Cummins, Engines, Showcase

A Change of Heart

A Change of Heart

Before having a change of heart and deciding to repower his K104 Kenworth with a Cummins X15 Euro 3 engine, Jason Cocks weighed up all the economics in what eventually became a clear-cut verdict.

“I looked at every cost aspect, including rebuilding the C15 which was the original engine in the truck,” he says. “But in the end there were several factors strongly in favour of Cummins.

“The projected improvement in fuel economy was important, as was the fact I could repower with a brand new Euro 3 engine,” he says. “I’ve calculated it will pay for itself within two years.”

Operating as Jason Cocks Transport, he also knew he could count on the well-credentialed service support provided by the Cummins Wodonga (Vic) branch which carried out the repower.

Image: Cummins South Pacific

Popular for repower

The X15 Euro 3 engine is becoming a popular repower option.

It shares the same base engine hardware as the X15 Euro 6 powerhouse but without SCR after-treatment; it can only be installed in pre-2008 registered on-highway trucks.

Cocks, 37, was impressed with Cummins Wodonga’s project management and the installation of the X15 rated at 550 hp/1850 lb ft. His K104 does tarped single trailer work as well as tipper B-double and road train double haulage.

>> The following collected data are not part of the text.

/-! ### The one order of candidates (R125) -/

theorem ranksBefore_iff (a b : Candidate) :
    ranksBefore a b = true ↔
      b.severity < a.severity ∨ a.severity = b.severity ∧
        (a.sequence < b.sequence ∨ a.sequence = b.sequence ∧
          (a.resolved = false ∧ b.resolved = true ∨ a.resolved = b.resolved ∧ a.index ≤ b.index)) := by
  unfold ranksBefore
  by_cases hs : a.severity = b.severity
  · by_cases hq : a.sequence = b.sequence
    · cases ha : a.resolved <;> cases hb : b.resolved <;> simp [hs, hq]
    · simp [hs, hq]
  · simp [hs]

theorem ranksBefore_total (a b : Candidate) : ranksBefore a b = true ∨ ranksBefore b a = true := by
  rw [ranksBefore_iff, ranksBefore_iff]
  cases a.resolved <;> cases b.resolved <;> simp <;> omega

theorem ranksBefore_antisymm {a b : Candidate} (hab : ranksBefore a b = true) (hba : ranksBefore b a = true) :
    a = b := by
  rw [ranksBefore_iff] at hab hba
  obtain ⟨sa, qa, ra, ia⟩ := a
  obtain ⟨sb, qb, rb, ib⟩ := b
  simp only [Candidate.mk.injEq] at *
  cases ra <;> cases rb <;> simp at * <;> omega

theorem ranksBefore_trans {a b d : Candidate} (hab : ranksBefore a b = true) (hbd : ranksBefore b d = true) :
    ranksBefore a d = true := by
  rw [ranksBefore_iff] at *
  cases ha : a.resolved <;> cases hb : b.resolved <;> cases hd : d.resolved <;> simp [ha, hb, hd] at * <;> omega

theorem ranked_pairwise (l : List Candidate) :
    (l.insertionSort fun a b => ranksBefore a b = true).Pairwise fun a b => ranksBefore a b = true := by
  have : Std.Total fun a b => ranksBefore a b = true := ⟨ranksBefore_total⟩
  have : IsTrans Candidate fun a b => ranksBefore a b = true := ⟨fun _ _ _ => ranksBefore_trans⟩
  exact List.pairwise_insertionSort _ l

/-- The same candidates rank the same however they come. -/
theorem ranked_of_perm {l m : List Candidate} (h : l.Perm m) :
    l.insertionSort (fun a b => ranksBefore a b = true) = m.insertionSort fun a b => ranksBefore a b = true :=
  List.Perm.eq_of_pairwise (fun _ _ _ _ => ranksBefore_antisymm) (ranked_pairwise l) (ranked_pairwise m)
    (((List.perm_insertionSort _ l).trans h).trans (List.perm_insertionSort _ m).symm)

/-! ### The next free id (R128) -/

/-- The k-th id forward from n, 255 going to 1. -/
def idAfter (n k : Nat) : Nat := (n - 1 + k) % 255 + 1

theorem idAfter_zero {n : Nat} (h1 : 1 ≤ n) (h2 : n ≤ 255) : idAfter n 0 = n := by
  unfold idAfter
  omega

theorem nextId_range (n : Nat) : 1 ≤ nextId n ∧ nextId n ≤ 255 := by
  unfold nextId
  split <;> omega

theorem idAfter_nextId {n : Nat} (h1 : 1 ≤ n) (h2 : n ≤ 255) (k : Nat) : idAfter (nextId n) k = idAfter n (k + 1) := by
  unfold idAfter nextId
  split <;> omega

/-- Stepping forward, the search takes the first id that is not in use, or has found every id it tried in use. -/
theorem freeId_steps (used : List Nat) (fuel : Nat) {n : Nat} (h1 : 1 ≤ n) (h2 : n ≤ 255) :
    (∃ k, k < fuel ∧ freeId used fuel n = idAfter n k ∧ idAfter n k ∉ used ∧ ∀ j, j < k → idAfter n j ∈ used) ∨
      ∀ j, j < fuel → idAfter n j ∈ used := by
  induction fuel generalizing n with
  | zero => exact .inr fun j hj => absurd hj (Nat.not_lt_zero j)
  | succ fuel ih =>
    by_cases hn : n ∈ used
    · have hstep : freeId used (fuel + 1) n = freeId used fuel (nextId n) := if_pos hn
      have hfirst : idAfter n 0 ∈ used := by rwa [idAfter_zero h1 h2]
      obtain ⟨l, u⟩ := nextId_range n
      rcases ih l u with ⟨k, hk, heq, hfree, hused⟩ | hall
      · refine .inl ⟨k + 1, by omega, ?_, idAfter_nextId h1 h2 k ▸ hfree, fun j hj => ?_⟩
        · rw [hstep, heq, idAfter_nextId h1 h2]
        · cases j with
          | zero => exact hfirst
          | succ j => exact idAfter_nextId h1 h2 j ▸ hused j (by omega)
      · refine .inr fun j hj => ?_
        cases j with
        | zero => exact hfirst
        | succ j => exact idAfter_nextId h1 h2 j ▸ hall j (by omega)
    · refine .inl ⟨0, by omega, ?_, by rwa [idAfter_zero h1 h2], fun j hj => absurd hj (Nat.not_lt_zero j)⟩
      rw [idAfter_zero h1 h2]
      exact if_neg hn

/-- 255 steps forward meet 255 different ids, so that fewer used ones leave one free. -/
theorem exists_idAfter_unused {used : List Nat} (h : used.length < 255) (n : Nat) : ∃ j, j < 255 ∧ idAfter n j ∉ used := by
  by_contra hno
  push Not at hno
  have hsub : (Finset.range 255).image (idAfter n) ⊆ used.toFinset := by
    intro x hx
    obtain ⟨j, hj, rfl⟩ := Finset.mem_image.1 hx
    exact List.mem_toFinset.2 (hno j (Finset.mem_range.1 hj))
  have hinj : Set.InjOn (idAfter n) (Finset.range 255) := by
    intro i hi j hj hij
    simp only [Finset.coe_range, Set.mem_Iio] at hi hj
    unfold idAfter at hij
    omega
  have hcard := Finset.card_le_card hsub
  rw [Finset.card_image_of_injOn hinj, Finset.card_range] at hcard
  have hlen := List.toFinset_card_le used
  omega

theorem freeId_first {used : List Nat} {n : Nat} (h1 : 1 ≤ n) (h2 : n ≤ 255) (h : used.length < 255) :
    freeId used 255 n ∉ used ∧
      ∃ k, k < 255 ∧ freeId used 255 n = idAfter n k ∧ ∀ j, j < k → idAfter n j ∈ used := by
  rcases freeId_steps used 255 h1 h2 with ⟨k, hk, heq, hfree, hused⟩ | hall
  · exact ⟨heq ▸ hfree, k, hk, heq, hused⟩
  · obtain ⟨j, hj, hn⟩ := exists_idAfter_unused h n
    exact absurd (hall j hj) hn

theorem freeId_range {used : List Nat} {n : Nat} (h1 : 1 ≤ n) (h2 : n ≤ 255) (h : used.length < 255) :
    1 ≤ freeId used 255 n ∧ freeId used 255 n ≤ 255 := by
  obtain ⟨-, k, -, heq, -⟩ := freeId_first h1 h2 h
  rw [heq]
  unfold idAfter
  omega

theorem freeId_congr {used taken : List Nat} (h : ∀ x, x ∈ used ↔ x ∈ taken) (fuel n : Nat) :
    freeId used fuel n = freeId taken fuel n := by
  induction fuel generalizing n with
  | zero => rfl
  | succ fuel ih =>
    simp only [freeId, h n, ih]

/-! ### A re-evaluation sends a changed list (R126, R137) -/

theorem reevaluate_sends {before : ListView} {s u : State}
    (hu : u = { s with flt := (rebuildList s.params s.flt s.dsr).1, dsr := (rebuildList s.params s.flt s.dsr).2 }) :
    (s.pwc.power = .active → listView u.dsr ≠ before → reevaluate before s = sendSnapshot u) ∧
      (s.pwc.power ≠ .active ∨ listView u.dsr = before → reevaluate before s = u) := by
  have key : reevaluate before s =
      if s.pwc.power = .active && listView u.dsr != before then sendSnapshot u else u := by
    subst hu
    rfl
  rw [key]
  refine ⟨fun hp hl => if_pos (by simp [hp, hl]), fun h => if_neg ?_⟩
  rcases h with h | h <;> simp [h]

/-! ### The telltales (R136) -/

theorem telltaleOf_iff {entries mine : List DisplayEntry} (h : ∀ e, e ∈ mine ↔ e ∈ entries) :
    (telltaleOf entries = .off ↔ mine = []) ∧ (telltaleOf entries = .flash ↔ ∃ e ∈ mine, e.state = .new) ∧
      (telltaleOf entries = .steady ↔ mine ≠ [] ∧ ∀ e ∈ mine, e.state ≠ .new) := by
  have hnil : mine = [] ↔ entries = [] := by
    simp only [List.eq_nil_iff_forall_not_mem, h]
  simp only [hnil, h, ne_eq]
  clear h hnil
  unfold telltaleOf
  cases entries with
  | nil => simp
  | cons a rest =>
    by_cases hnew : (a :: rest).any (·.state = .new) = true
    · have hex : ∃ e ∈ a :: rest, e.state = .new := by simpa using hnew
      rw [if_neg (by simp), if_pos hnew]
      obtain ⟨e, he, hs⟩ := hex
      exact ⟨by simp, iff_of_true rfl ⟨e, he, hs⟩, iff_of_false (by simp) fun hall => hall.2 e he hs⟩
    · have hall : ∀ e ∈ a :: rest, e.state ≠ .new := by simpa using hnew
      rw [if_neg (by simp), if_neg hnew]
      exact ⟨by simp, iff_of_false (by simp) fun ⟨e, he, hs⟩ => hall e he hs, iff_of_true rfl ⟨by simp, hall⟩⟩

“The communication from the branch was great. They kept me up to date on a daily basis,” he states.

The odometer in his 22-year-old Kenworth K104 Aerodyne has now spun up to 2.6 million kilometres. The KW had two previous owners, Wayne Sebire and Neil Lemin, both of whom were known to maintain their equipment well.

Jason admits to being a perfectionist, and his neatly presented K104 is evidence of that. “She’s a neat old banger,” he quips.

Image: Cummins South Pacific

Legacy engine

While Cummins’ reputation for industry-leading service support was among the key factors that swung him over to the X15, his experience with legacy Cummins engines also influenced his thinking.

“The Gen II Signature 600 was an impressive engine,” he says, recalling driving stints in Western Australia in several Kenworths, hauling fuel and ammonium nitrate in a quad road train combination.

Trucking has long been in the blood of the Cocks family. Jason’s father, Ivan, was a career driver and so it wasn’t surprising that Jason himself would end up piloting trucks – which he has done for 15 years, working for several well-known companies on the east and west coasts, before the lure of starting his own business as an owner-driver took hold.

He has a sound mechanical knowledge, a lot of which he learned from his Dad over the years and which serves him well in maintaining his own truck at his base in Barooga, a border town in the Murray region of NSW.

Image: Cummins South Pacific

Fuel economy

The fuel economy improvement with the X15-powered Kenworth is every bit as good as he calculated and he expects it to improve as the engine fully beds in.

“The difference in fuel consumption between the two engines is like chalk and cheese,” he says.

“With my B-double tipper combination running at 68.5 tonnes, I’m looking at 1.8 to 1.9 km/litre with the X15 compared with 1.5 km/litre with the C15.”

He points out the X15 is returning 1.3 to 1.4 km/litre pulling a set of tippers as a road train double at 91 tonnes, while with a tarped single trailer fuel economy is usually around the 2.4 km/litre mark.